On the whole we advised a five point strategy for winning California:

1) Stay moderate on social issues. Falwell's Moral Majority is a minority in the Golden State; going hard right on, say abortion, will turn off a ton of middle of the road suburban voters.

2) Run on "peace and prosperity"; the state's economy has never been better. Pledge to continue the economic path we're on and commit to working with Governor Deukmejian. Good feelings on the economic front are our best ally in 1988.

3) Emphasize the Reagan/Bush commitment to a strong Armed Forces. There are defense contractors by the boatload in Southern California, and the tech industry also gets a nice cut of that.

4) Campaign on increased infrastructure spending.

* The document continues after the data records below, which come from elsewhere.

-- ==== Sys2Proof/Machine/Flags.lean ====
section
/-! DEFINITION. The flags of R31 (`own`, `clock_mode`, `arm`, the `IOC_FLAG` bit of M1, `fault`): how operations set
them, the preconditions that test them (R72), and the handshake phase they define (R22). This hardware has no
arithmetic condition codes. -/

namespace Sys2Proof.Machine

/-! ### Setting -/

/-- `own <- o` (R93, R97). -/
def setOwn (o : BusOwnership) (s : State) : State := { s with own := o }

/-- `clock_mode <- m` (R27). -/
def setClockMode (m : ClockMode) (s : State) : State := { s with clockMode := m }

/-- `arm <- Armed; clock_mode <- SingleStep` (R141 step 4). -/
def setArmed (s : State) : State := { s with arm := .armed, clockMode := .singleStep }

/-- `arm <- Disarmed`, and `clock_mode <- HardwareFree` where it was SingleStep (R142 steps 3 and 4). -/
def setDisarmed (s : State) : State :=
  { s with arm := .disarmed, clockMode := if s.clockMode = .singleStep then .hardwareFree else s.clockMode }

/-! ### Testing: the preconditions of R72 -/

/-- `own = Acquired`. -/
def acquired (s : State) : Bool := s.own == .acquired

/-- The parameter `CLOCK_REQUIRES_ACQUIRED`: where it is set, the clock operations are refused while Released (D20,
C4; assumption 16). -/
def clockOwnership (s : State) : Bool := !s.cfg.clockRequiresAcquired || acquired s

/-- `NORMAL_CLOCK` needs `arm = Disarmed`. -/
def mayNormalClock (s : State) : Bool := s.arm == .disarmed && clockOwnership s

/-- `SLOW_CLOCK` needs `arm = Disarmed` and `clock_mode = HardwareFree`. -/
def maySlowClock (s : State) : Bool := s.arm == .disarmed && s.clockMode == .hardwareFree && clockOwnership s

/-- `SINGLESTEP_ON` needs `clock_mode` in {HardwareFree, SingleStep}. -/
def maySinglestepOn (s : State) : Bool := s.clockMode == .hardwareFree || s.clockMode == .singleStep

/-- `STEP_WAIT` and `M1_RELEASE_WAIT` need `arm = Armed`. -/
def isArmed (s : State) : Bool := s.arm == .armed

/-! ### The handshake phase (R22) -/

/-- The six phases of R22. -/
inductive Phase where
  | released | requesting | setup | acquired | floated | returning
  deriving DecidableEq, Repr

/-- The phase at a primitive boundary: a function of `own`, `line[BUSREQ]` and the sequencer position (R22). The
line numbers are those of the programs of `TAKE_BUS` and `RELEASE_BUS` (BusController.lean): before line 2 the
request waits, lines 2 to 8 set up, a line after them with the bus not acquired is the cleanup that withdraws the
request; in a release the last two lines are `Deassert(BUSREQ)` and the poll. The groups are not looked at.
Where R22's table has no row the answer is the model's (DESIGN CHOICE, assumption 32). `PhReleased`: `own` Released with
BUSREQ asserted outside `TAKE_BUS` and `RELEASE_BUS` (after an abort or a kill), the steps of a `RELEASE_BUS` that finds
BUSREQ de-asserted up to step 4, and the ends of a `TAKE_BUS` at which BUSREQ is de-asserted. `PhFloated`: a `RELEASE_BUS`
issued while Released with BUSREQ asserted, before its step 1, and any before its step 4's primitive. `PhSetup`: before
step 4 of `TAKE_BUS`. `PhRequesting`: the cleanup of R100 before its primitive. `PhAcquired`: every position with `own`
Acquired, those of a `TAKE_BUS` issued then among them. -/
def phase (s : State) : Phase :=
  match s.own, line s .busreq, s.seq with
  | .acquired, _, _ => .acquired
  | .released, .asserted, .running .takeBus k | .released, .asserted, .running (.takeBusBank _) k =>
    if k < 2 ∨ 8 < k then .requesting else .setup
  | .released, .asserted, .running (.releaseBus _) _ => .floated
  | .released, _, .running (.releaseBus r) k => if (if r then 8 else 5) ≤ k then .returning else .released
  | .released, _, _ => .released

end Sys2Proof.Machine
end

The traffic in Southern California and the Bay Area can be.....trying. It sure as hell won't lose you any votes.

5) Finally, take a firm and decisive stance on the illegal immigration issue. It's crucial to holding a ton of swing suburban voters that you need to hold on. It may be the last thing keeping many of them from jumping over to the Democratic Party. It's not like you're going to win the Hispanic vote anyways....(Lee Atwater seemed to be getting excited at the possibilities). We can always go back with a mea culpa to them later on in 1996 if we have to.....

The 6th point was left unsaid. Put a Californian on the ticket.......

On the whole, I thought the meeting went well. Atwater seemed impressed. Mission accomplished.